Creel also said CPKC will keep all existing gateways and interchanges open as it seeks traffic growth, but added, “I’m not here to go to war with UP (Union Pacific) or BNSF or CN (Canadian National) or CSX or NS (Norfolk Southern).”

CN-KCS Nuptials Back on, CN Gets ‘Dear John’ Letter

September 16, 2021

It’s official, again. Canadian Pacific is in and Canadian National is out in the sweepstakes to acquire Kansas City Southern.

CP and KCS announced Wednesday their second plan this year to merge, this time in a stock and cash transaction valued at $31 billion that includes the assumption of $3.8 billion of outstanding KCS debt.

That is a value of $300 per share, which represents a 34 percent premium over the closing price of CP stock on Aug. 9, 2021, the day before CP made its latest offer.

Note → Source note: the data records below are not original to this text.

-- ==== Sys2Proof/Machine/Trellis.lean ====
section
/-! DEFINITION. The rows of Trellis (chapter 05): the tick, edges and pulses, encoders, sample timeouts, captures, trims,
entry batches and the class 0x06 commands, with what a configuration change does to an axis (R116, R117, R119, R141). -/

namespace Sys2Proof.Machine

open Reg

/-! ### The tick (R113, R125–R127) -/

/-- One entry in a tick at `t`: the entry after it, and its fire. -/
def tickEntry (s : State) (t i : Nat) (e : Entry) : Entry × Option Fire :=
  let k := e.axis
  if !e.valid ∨ axState s k = 0 ∨ axState s k = 3 ∨ (e.trigger ∧ e.target.isNone) ∨ (!e.trigger ∧ e.spent) then (e, none)
  else
    let u := t + leadOfEntry s e
    let now := deltaAt s e u
    let dirn := signAt s k u
    let tc := if e.comp ∧ e.output then some (crossing s e u (decide (dirn > 0))) else none
    match e.delta with
    | none => (if e.trigger then { e with delta := some now } else activate e now, none)
    | some prev =>
      if e.trigger then
        if targetFires e prev now dirn then ({ e with target := none, delta := none }, some { idx := i, late := false, at_ := tc })
        else ({ e with delta := some now }, none)
      else
        let (e1, f) := armRule (hyst s e) e prev now dirn
        (e1, if f then some { idx := i, late := false, at_ := tc } else none)

/-- Evaluates every entry, in ascending index. -/
def tickEntries (t : Nat) (s : State) : State × List Fire :=
  s.trl.entries.foldl (fun acc p =>
    let (e, f) := tickEntry acc.1 t p.1 p.2
    (setEntry p.1 e acc.1, acc.2 ++ f.toList)) (s, [])

/-- REVERSE of every axis follows the predicted velocity. -/
def showReverse (t : Nat) (s : State) : State :=
  forEach (List.range 16) s fun k s => fput (TRL_AXIS_STATUS_REVERSE k) (if (motion s k t).vel < 0 then 1 else 0) s

/-- TRELLIS_TICK: the first tick that has not been handled yet, at or after the latest tick of device time; waiting fires
go first (R127). -/
def tickEffect (s : State) : State :=
  let t := max (tickAt s (s.trl.lastTick + 40)) (tickAt s s.now)
  let (s1, due) := tickEntries t { advance t s with trl.lastTick := t }
  fireAll due (showReverse t s1)

def execTrellisTick (s : State) : Host.Outcome State Fault Refusal := .next (tickEffect s)

/-! ### Edges and pulses (R127, R130) -/

/-- The edge placer starts an edge; outside RUN, and on a channel that a LOST axis holds safe, nothing is driven. -/
def issueEdge (e : Edge) (s : State) : State :=
  if ctl s ≠ 3 ∨ lostSafe s e.ch then s
  else
    let level := if e.toggle then !(chan s e.ch).edge else e.level
    let s1 : State := { s with trl.pulses := match e.pulse with
      | some t => put e.ch t s.trl.pulses
      | none => del e.ch s.trl.pulses }
    driveEdge e.ch level s1

/-- EDGE_ISSUE: the first edge of the edge placer. -/
def execEdgeIssue (s : State) : Host.Outcome State Fault Refusal :=
  .next (match s.trl.edges with
    | e :: rest => issueEdge e (advance e.time { s with trl.edges := rest })
    | [] => s)

/-- PULSE_END: the falling edge of the pulse that runs on a channel. -/
def execPulseEnd (ch : Fin 16) (s : State) : Host.Outcome State Fault Refusal :=
  .next (match look s.trl.pulses ch with
    | some t =>
      let s1 := advance t { s with trl.pulses := del ch s.trl.pulses }
      if ctl s1 = 3 ∧ !lostSafe s1 ch then driveEdge ch false s1 else s1
    | none => s)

The two Class 1 railroads had agreed to a similar deal last March only to have CN swoop in two months later and outbid CP for control of KCS.

But the CN-KCS marriage stalled when the U.S. Surface Transportation Board rejected CN’s proposal to place KCS in a voting trust and in doing so signaled that it opposed the merger.

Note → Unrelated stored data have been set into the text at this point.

-- ==== Sys2Proof/Machine/Security.lean ====
section
/-! DEFINITION. The security island (chapter 15): roots and derived keys (R394, R395), blobs and slots (R396–R399),
challenge-response and tokens (R400–R402), attestation (R403), life cycle (R389–R391, R409), the debug level (R404, R407) and
the random bit generator (R393). -/

namespace Sys2Proof.Machine

open Reg

/-! ### Keys (R394, R395) -/

/-- The KDF in counter mode with HMAC-SHA-384, L in bits. -/
def kdf (kin : List Byte) (label : String) (context : List Byte) (l : Nat) : List Byte :=
  ((List.range ((l + 383) / 384)).flatMap
    (fun i => Config.hmac384 kin (be 4 (i + 1) ++ ascii label ++ [0] ++ context ++ be 4 l))).take (l / 8)

def unitIdLe : List Byte := le 8 Config.unitId.toNat

def stateName : Nat → String
  | 0 => "BLANK"
  | 1 => "PROVISIONED"
  | 2 => "OWNED"
  | _ => "RETURNED"

/-- The root of a life-cycle state, or the debug root. -/
def rootOf (life : Nat) (debug : Bool) : List Byte :=
  kdf Config.seed (if debug then "VX4860 ROOT DEBUG" else "VX4860 ROOT " ++ stateName life) (Config.salt ++ unitIdLe) 256

def debugRoot (s : State) : Bool := fbit s SEC_STATUS_ROOT_DEBUG

/-- A key that derives from a root. -/
def derivedKey (root : List Byte) (label : String) (l : Nat) : List Byte := kdf root label unitIdLe l

/-- A key of the root in use; SCRAPPED has no root and no derived key (R395). -/
def islandKey (s : State) (label : String) (l : Nat) : List Byte :=
  if s.sec.life = 4 then [] else derivedKey (rootOf s.sec.life (debugRoot s)) label l

/-- The order of brainpoolP384r1 (RFC 5639; log entry 48). -/
def curveOrder : Nat :=
  0x8CB91E82A3386D280F5D6F7E50E641DF152F7109ED5456B31F166E6CAC0425A7CF3AB6AF6B7FC3103B883202E9046565

/-- The attestation private key of a root, as 48 bytes. -/
def attestKey (root : List Byte) : List Byte := be 48 (ofBe (derivedKey root "ATTEST" 384) % (curveOrder - 1) + 1)

/-! ### OWNER_LOCK (R391) -/

/-- The record SEC_LOCK: the lock and its HMAC under the SEAL key; the layout is the model's (log entry 49). -/
def lockRecord (lock : Bool) (s : State) : List Byte :=
  let b : List Byte := [if lock then 1 else 0]
  b ++ Config.hmac384 (islandKey s "SEAL" 384) b

/-- OWNER_LOCK as the record shows it: 1 in OWNED when no copy is valid; SCRAPPED has no key to check the record with. -/
def lockOf (s : State) : Bool :=
  match recordData s .secLock with
  | some d => if s.sec.life ≠ 4 ∧ d.drop 1 = Config.hmac384 (islandKey s "SEAL" 384) (d.take 1) then d.take 1 ≠ [0] else s.sec.life = 2
  | none => s.sec.life = 2

/-! ### Grants, sessions, slots -/

/-- The ring holds owner challenge-response (R401). -/
def granted (s : State) (d : Desc) : Bool := match d.origin with
  | .ring r => (look s.sec.grants r.val).elim false (fun t => decide (s.now < t))
  | .svc => false

/-- The service-port session ends, with its unlocks and its OPEN transactions (R354, R363, R441). -/
def endSession (s : State) : State :=
  match s.cmd.session with
  | none => s
  | some x => sessionTxns x.num { s with
      cmd.session := none
      nv.unlocks := s.nv.unlocks.filter (fun u => u.1 ≠ .svc) }

/-- Every slot is emptied (R399). -/
def emptySlots (s : State) : State := { s with sec.slots := [] }

/-- The lowest slot of a USAGE that an origin may use (R399). -/
def slotFor (s : State) (usage : Nat) (o : Origin) : Option KeySlot :=
  (s.sec.slots.find? (fun (_, k) => k.usage = usage ∧ k.partners.testBit (match o with
    | .ring _ => 0
    | .svc => 1))).map (·.2)

/-! ### Challenges (R400, R401) -/

/-- The live challenge of an origin. -/
def challengeOf (s : State) (o : Origin) : Option (List Byte) :=
  (s.sec.challenges.find? (fun x => x.1 = o ∧ s.now < x.2.2 + secs 60)).map (·.2.1)

def voidChallenge (o : Origin) (s : State) : State :=
  { s with sec.challenges := s.sec.challenges.filter (fun x => x.1 ≠ o) }

/-- SHA-384 over the header of the running bundle. -/
def firmwareDigest (s : State) : List Byte := Config.sha384 (fit 768 s.boot.header)

/-- What a response authenticates (R400). -/
def responseInput (s : State) (challenge : List Byte) : List Byte :=
  challenge ++ unitIdLe ++ le 1 s.sec.life ++ firmwareDigest s

/-- A lockout of 60 s runs (R401). -/
def crLocked (s : State) : Bool := s.sec.lockUntil.any (fun t => decide (s.now < t))

/-- A response or a token failed: the count, and a lockout at the fifth in a row (R401). -/
def authFailure (s : State) : State :=
  let n := min 5 (fget s SEC_CR_CONSEC + 1)
  let s1 := s |> fput SEC_CR_CONSEC n |> bump SEC_CR_FAILS 1 |> raise SEC_EVENTS_CR_FAIL
  if n = 5 ∧ !crLocked s1 then
    raise SEC_EVENTS_CR_LOCKOUT { s1 with sec.lockUntil := some (s1.now + secs 60) }
  else s1

/-- A success resets the count and consumes the challenge. -/
def authSuccess (o : Origin) (s : State) : State := voidChallenge o (fput SEC_CR_CONSEC 0 s)

/-- The random bit generator passes its health tests (R393). -/
def rbgOk (s : State) : Bool := fbit s SEC_STATUS_RBG_OK

def challengeCard : Card := { op := 0x0A01, buf := .writes, svc := .open_ }

/-- A buffer below 32 bytes cannot take the challenge (log entry 47). -/
def challengeChecks (d : Desc) (s : State) : Option (Nat × Nat) :=
  firstOf [(crLocked s, 0x04, 0x0712), (!rbgOk s, 0x09, 0x071D), (decide (d.bufLen < 32), 0x02, 0x0111)]

/-- SEC_CHALLENGE. -/
def execSecChallenge (d : Desc) (s : State) : Host.Outcome State Fault Refusal :=
  .next (command challengeCard d (challengeChecks d)
    (fun s =>
      let (s1, n) := fresh s
      let c := le 32 (Config.freeBits 256 n).toNat
      immediate 0x0A01 d
        (fun s => { voidChallenge d.origin s with
          sec.challenges := (d.origin, c, s.now) :: (voidChallenge d.origin s).sec.challenges })
        (fun _ => 0) (fun _ => c) s1) s)

/-- CHALLENGE_EXPIRY. -/
def execChallengeExpiry (o : Origin) (s : State) : Host.Outcome State Fault Refusal :=
  .next (match s.sec.challenges.find? (fun x => x.1 = o) with
    | some (_, _, t) => voidChallenge o (advance (t + secs 60) s)
    | none => s)

def responseCard : Card := { op := 0x0A02, buf := .reads, svc := .open_ }

def responseChecks (d : Desc) (s : State) : Option (Nat × Nat) :=
  match challengeOf s d.origin, slotFor s 1 d.origin with
  | none, _ => some (0x04, 0x0710)
  | some _, none => some (0x04, 0x0713)
  | some c, some k => if d.buf = Config.hmac384 k.key (responseInput s c) then none else some (0x04, 0x0711)

/-- A response consumes the challenge, and a wrong one counts. -/
def responseNotes (d : Desc) (r : Nat × Nat) (s : State) : State :=
  if r = (0x04, 0x0711) then authFailure (voidChallenge d.origin s)
  else if r = (0x04, 0x0713) then voidChallenge d.origin s
  else s

/-- A session opens on the service port and ends the one before; its number goes into the key in network byte order (R363). -/
def openSession (secret challenge : List Byte) (s : State) : State :=
  let num := s.cmd.nextSession
  { endSession s with
    cmd.session := some
      { num, key := (Config.hmac384 secret (ascii "SVC" ++ challenge ++ be 4 num)).take 32, lastAt := s.now }
    cmd.nextSession := num + 1 }

/-- A correct response: a grant of 60 s for a ring, a session on the service port. -/
def responseRight (d : Desc) (s : State) : State :=
  let challenge := (challengeOf s d.origin).getD []
  let secret := (slotFor s 1 d.origin).elim [] (·.key)
  match d.origin with
  | .ring r => authSuccess d.origin { s with sec.grants := put r.val (s.now + secs 60) s.sec.grants }
  | .svc => authSuccess d.origin (openSession secret challenge s)

def responseResult (d : Desc) (s : State) : Nat :=
  match d.origin with
  | .ring r => lookD s.sec.grants r.val 0 / 16
  | .svc => s.cmd.session.elim 0 (·.num)

/-- SEC_RESPONSE. -/
def execSecResponse (d : Desc) (s : State) : Host.Outcome State Fault Refusal :=
  .next (judged responseCard d (responseChecks d) (responseNotes d)
    (immediate 0x0A02 d (responseRight d) (responseResult d) (fun _ => [])) s)

/-- GRANT_EXPIRY. -/
def execGrantExpiry (o : Origin) (s : State) : Host.Outcome State Fault Refusal :=
  .next (match o with
    | .ring r =>
      (match look s.sec.grants r.val with
        | some t => advance t { s with sec.grants := del r.val s.sec.grants }
        | none => s)
    | .svc => s)

/-- CR_LOCKOUT_END. -/
def execCrLockoutEnd (s : State) : Host.Outcome State Fault Refusal :=
  .next (match s.sec.lockUntil with
    | some t => advance t { s with sec.lockUntil := none }
    | none => s)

Regulators have, though, indicated support for a CP-KCS combination and last spring approved CP’s proposal to place KCS into a voting trust.

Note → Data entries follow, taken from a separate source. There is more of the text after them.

-- ==== Sys2Proof/Machine/EvmenMem.lean ====
section
/-! DEFINITION. Image bits, loads, stores, the data stack and atomics (R259–R262). -/

namespace Sys2Proof.Machine

/-! ### Image bits (R259) -/

/-- Bit address of an IBIT or IBSET word: (g[RA] + BOFS + i) mod 2^23. -/
def bitAddr (e : Ev) : Nat := ((gReg e.x (evRa e.w)).toNat + evImm12 e.w + e.i) % 2 ^ 23

/-- Judges an image bit by R37 and R59 for the task in service. -/
def bitPlace (s : State) (c b : Nat) (store : Bool) : Except Trap Nat :=
  let cause := BitVec.ofNat 32 (0x20000000 + b / 8)
  match serving s c, servingDef s c with
  | some t, some d =>
    let may := if store then (outRanges d).any (fun r => inRange r b)
      else d.ranges.any (fun r => inRange r b) || decide (8 * sBase ≤ b)
    if !may then .error (0x0A, cause)
    else if laneBars s t (b / 8) store then .error (0x0B, cause)
    else .ok t
  | _, _ => .error (0x0A, cause)

/-- An IBIT word: PD from PD and the bit. -/
def ibit (f : Bool → Bool → Bool) : EvAct := fun e s =>
  match bitPlace s e.c (bitAddr e) false with
  | .error t => (s, some t)
  | .ok t =>
    let v := rdBit (run s t).view (bitAddr e)
    (setCtx e.c (setP (evPd e.w) (f (pReg e.x (evPd e.w)) v) e.x) s, none)

/-- An IBSET word: the bit from pPD; none leaves it. -/
def ibset (f : Bool → Option Bool) : EvAct := fun e s =>
  match bitPlace s e.c (bitAddr e) true with
  | .error t => (s, some t)
  | .ok t =>
    match f (pReg e.x (evPd e.w)) with
    | some v => (setRun t (fun r => { r with view := wrBit r.view (bitAddr e) v }) s, none)
    | none => (s, none)

def bitRow (op kfn : Nat) (c : Fin 8) (w : Word) (act : EvAct) (s : State) : Host.Outcome State Fault Refusal :=
  .next (evRow (isOp op c.val w s && evMode w = kfn) c.val w act s)

/-- IBLD (R259). -/
def execEvIbld (c : Fin 8) (w : Word) (s : State) : Host.Outcome State Fault Refusal :=
  bitRow 0x12 0 c w (ibit (fun _ v => v)) s

/-- IBLDN (R259). -/
def execEvIbldn (c : Fin 8) (w : Word) (s : State) : Host.Outcome State Fault Refusal :=
  bitRow 0x12 1 c w (ibit (fun _ v => !v)) s

/-- IBAND (R259). -/
def execEvIband (c : Fin 8) (w : Word) (s : State) : Host.Outcome State Fault Refusal :=
  bitRow 0x12 2 c w (ibit (fun p v => p && v)) s

/-- IBOR (R259). -/
def execEvIbor (c : Fin 8) (w : Word) (s : State) : Host.Outcome State Fault Refusal :=
  bitRow 0x12 3 c w (ibit (fun p v => p || v)) s

/-- IBST (R259). -/
def execEvIbst (c : Fin 8) (w : Word) (s : State) : Host.Outcome State Fault Refusal :=
  bitRow 0x13 0 c w (ibset some) s

/-- IBSTN (R259). -/
def execEvIbstn (c : Fin 8) (w : Word) (s : State) : Host.Outcome State Fault Refusal :=
  bitRow 0x13 1 c w (ibset (fun p => some (!p))) s

/-- IBS1 (R259): sets the bit when pPD is 1. -/
def execEvIbs1 (c : Fin 8) (w : Word) (s : State) : Host.Outcome State Fault Refusal :=
  bitRow 0x13 2 c w (ibset (fun p => if p then some true else none)) s

/-- IBS0 (R259): clears the bit when pPD is 1. -/
def execEvIbs0 (c : Fin 8) (w : Word) (s : State) : Host.Outcome State Fault Refusal :=
  bitRow 0x13 3 c w (ibset (fun p => if p then some false else none)) s

/-! ### Loads and stores (R260, R241) -/

/-- Address of an access of `n` bytes: g[RA] + OFS12 + i × n. -/
def memAddr (e : Ev) (n : Nat) : Word := gReg e.x (evRa e.w) + evSimm e.w + BitVec.ofNat 32 (e.i * n)

/-- A load of `n` bytes: `f` puts the value into the context. -/
def loadBytes (n : Nat) (f : Nat → Ctx → Ctx) : EvAct := fun e s =>
  let a := memAddr e n
  match place s e.c e.x a n false false with
  | .error t => (s, some t)
  | .ok p =>
    let (s1, v) := loadAt s e.c p a.toNat n
    (setCtx e.c (f v e.x) s1, none)

/-- A store of `n` bytes of a value. -/
def storeBytes (n : Nat) (v : Ctx → Nat) : EvAct := fun e s =>
  let a := memAddr e n
  match place s e.c e.x a n true false with
  | .error t => (s, some t)
  | .ok p => (storeAt e.c p a.toNat n (v e.x % 2 ^ (8 * n)) s, none)

def memRow (op : Nat) (c : Fin 8) (w : Word) (act : EvAct) (s : State) : Host.Outcome State Fault Refusal :=
  .next (evRow (isOp op c.val w s) c.val w act s)

/-- A value of `b` bits sign-extended into g[RD]. -/
def intoS (w : Word) (b v : Nat) (x : Ctx) : Ctx := setG (evRd w) (BitVec.ofInt 32 (toInt b v)) x
/-- A value zero-extended into g[RD]. -/
def intoU (w : Word) (v : Nat) (x : Ctx) : Ctx := setG (evRd w) (BitVec.ofNat 32 v) x

/-- LDB (R260). -/
def execEvLdb (c : Fin 8) (w : Word) (s : State) : Host.Outcome State Fault Refusal :=
  memRow 0x14 c w (loadBytes 1 (intoS w 8)) s

/-- LDBU (R260). -/
def execEvLdbu (c : Fin 8) (w : Word) (s : State) : Host.Outcome State Fault Refusal :=
  memRow 0x15 c w (loadBytes 1 (intoU w)) s

/-- LDH (R260). -/
def execEvLdh (c : Fin 8) (w : Word) (s : State) : Host.Outcome State Fault Refusal :=
  memRow 0x16 c w (loadBytes 2 (intoS w 16)) s

/-- LDHU (R260). -/
def execEvLdhu (c : Fin 8) (w : Word) (s : State) : Host.Outcome State Fault Refusal :=
  memRow 0x17 c w (loadBytes 2 (intoU w)) s

/-- LDW (R260). -/
def execEvLdw (c : Fin 8) (w : Word) (s : State) : Host.Outcome State Fault Refusal :=
  memRow 0x18 c w (loadBytes 4 (intoU w)) s

/-- LDD (R260): with RD 0 the low word is discarded and the high word goes to g1. -/
def execEvLdd (c : Fin 8) (w : Word) (s : State) : Host.Outcome State Fault Refusal :=
  memRow 0x1C c w (loadBytes 8 (setD (evRd w))) s

/-- STB (R260). -/
def execEvStb (c : Fin 8) (w : Word) (s : State) : Host.Outcome State Fault Refusal :=
  memRow 0x19 c w (storeBytes 1 (fun x => (gReg x (evRd w)).toNat)) s

/-- STH (R260). -/
def execEvSth (c : Fin 8) (w : Word) (s : State) : Host.Outcome State Fault Refusal :=
  memRow 0x1A c w (storeBytes 2 (fun x => (gReg x (evRd w)).toNat)) s

/-- STW (R260). -/
def execEvStw (c : Fin 8) (w : Word) (s : State) : Host.Outcome State Fault Refusal :=
  memRow 0x1B c w (storeBytes 4 (fun x => (gReg x (evRd w)).toNat)) s

/-- STD (R260): the low word goes to the lower address. -/
def execEvStd (c : Fin 8) (w : Word) (s : State) : Host.Outcome State Fault Refusal :=
  memRow 0x1D c w (storeBytes 8 (fun x => dReg x (evRd w))) s

/-! ### The data stack (R232, R261) -/

/-- Address of a stack access: DS + OFS12 + 4 × i. -/
def stackAddr (e : Ev) : Word := e.x.ds + evSimm e.w + BitVec.ofNat 32 (4 * e.i)

/-- A task's stack access stays within its slice (R232). -/
def offStack (x : Ctx) (a : Word) : Bool :=
  x.mode = .task ∧ (a.toNat < x.dsLo.toNat ∨ x.dsHi.toNat < a.toNat + 4)

/-- Judges a stack access (R234): a trap of the data map that has a lower priority number or, at the priority of STACK, a
lower code comes first. -/
def stackPlace (s : State) (e : Ev) (store : Bool) : Except Trap Place :=
  let a := stackAddr e
  match place s e.c e.x a 4 store false with
  | .error t => .error t
  | .ok p => if offStack e.x a then .error (0x0C, a) else .ok p

/-- LDSW (R261). -/
def loadStack : EvAct := fun e s =>
  match stackPlace s e false with
  | .error t => (s, some t)
  | .ok p =>
    let (s1, v) := loadAt s e.c p (stackAddr e).toNat 4
    (setCtx e.c (intoU e.w v e.x) s1, none)

def execEvLdsw (c : Fin 8) (w : Word) (s : State) : Host.Outcome State Fault Refusal :=
  memRow 0x20 c w loadStack s

/-- STSW (R261). -/
def storeStack : EvAct := fun e s =>
  match stackPlace s e true with
  | .error t => (s, some t)
  | .ok p => (storeAt e.c p (stackAddr e).toNat 4 (gReg e.x (evRd e.w)).toNat s, none)

def execEvStsw (c : Fin 8) (w : Word) (s : State) : Host.Outcome State Fault Refusal :=
  memRow 0x21 c w storeStack s

/-- A new DS within [DS_LO, DS_HI], or STACK in TASK mode (R232, R264). -/
def moveDs (v : Word) : EvAct := fun e s =>
  if e.x.mode = .task ∧ (v < e.x.dsLo ∨ e.x.dsHi < v) then (s, some (0x0C, v))
  else (setCtx e.c { e.x with ds := v } s, none)

/-- DSADJ (R261). -/
def execEvDsadj (c : Fin 8) (w : Word) (s : State) : Host.Outcome State Fault Refusal :=
  memRow 0x1F c w (fun e s => moveDs (e.x.ds + evSimm e.w) e s) s

/-! ### Atomics (R262, R228) -/

/-- An atomic on the word at g[RA] + 4 × i: g[RD] takes the old word, memory what `f` makes of it and g[RB]. -/
def atomic (f : Word → Word → Word) : EvAct := fun e s =>
  let a := gReg e.x (evRa e.w) + BitVec.ofNat 32 (4 * e.i)
  match place s e.c e.x a 4 true true with
  | .error t => (s, some t)
  | .ok p =>
    let old := BitVec.ofNat 32 (loadAt s e.c p a.toNat 4).2
    let s1 := storeAt e.c p a.toNat 4 (f old (gReg e.x (evRb e.w))).toNat s
    (setCtx e.c (setG (evRd e.w) old e.x) s1, none)

def amoRow (fn : Nat) (c : Fin 8) (w : Word) (act : EvAct) (s : State) : Host.Outcome State Fault Refusal :=
  .next (evRow (isFn 0x1E fn c.val w s) c.val w act s)

/-- AMOSWAP (R262). -/
def execEvAmoswap (c : Fin 8) (w : Word) (s : State) : Host.Outcome State Fault Refusal :=
  amoRow 0x00 c w (atomic (fun _ b => b)) s

/-- AMOADD (R262). -/
def execEvAmoadd (c : Fin 8) (w : Word) (s : State) : Host.Outcome State Fault Refusal :=
  amoRow 0x01 c w (atomic (· + ·)) s

end Sys2Proof.Machine
end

A voting trust is a mechanism to pay shareholders of the company being acquired for their stock while a merger is being reviewed by regulators.

KCS is the smallest North American Class 1 railroad by revenue. The CP-KCS combination would have 20,000 miles of track, employ nearly 20,000 and have total revenue of about $8.7 billion based on 2020 actual revenue.

On the same day that CP-KCS announced their second attempt to merge, KCS said it has sent to CN a “dear John” letter although it is actually called a notice of termination.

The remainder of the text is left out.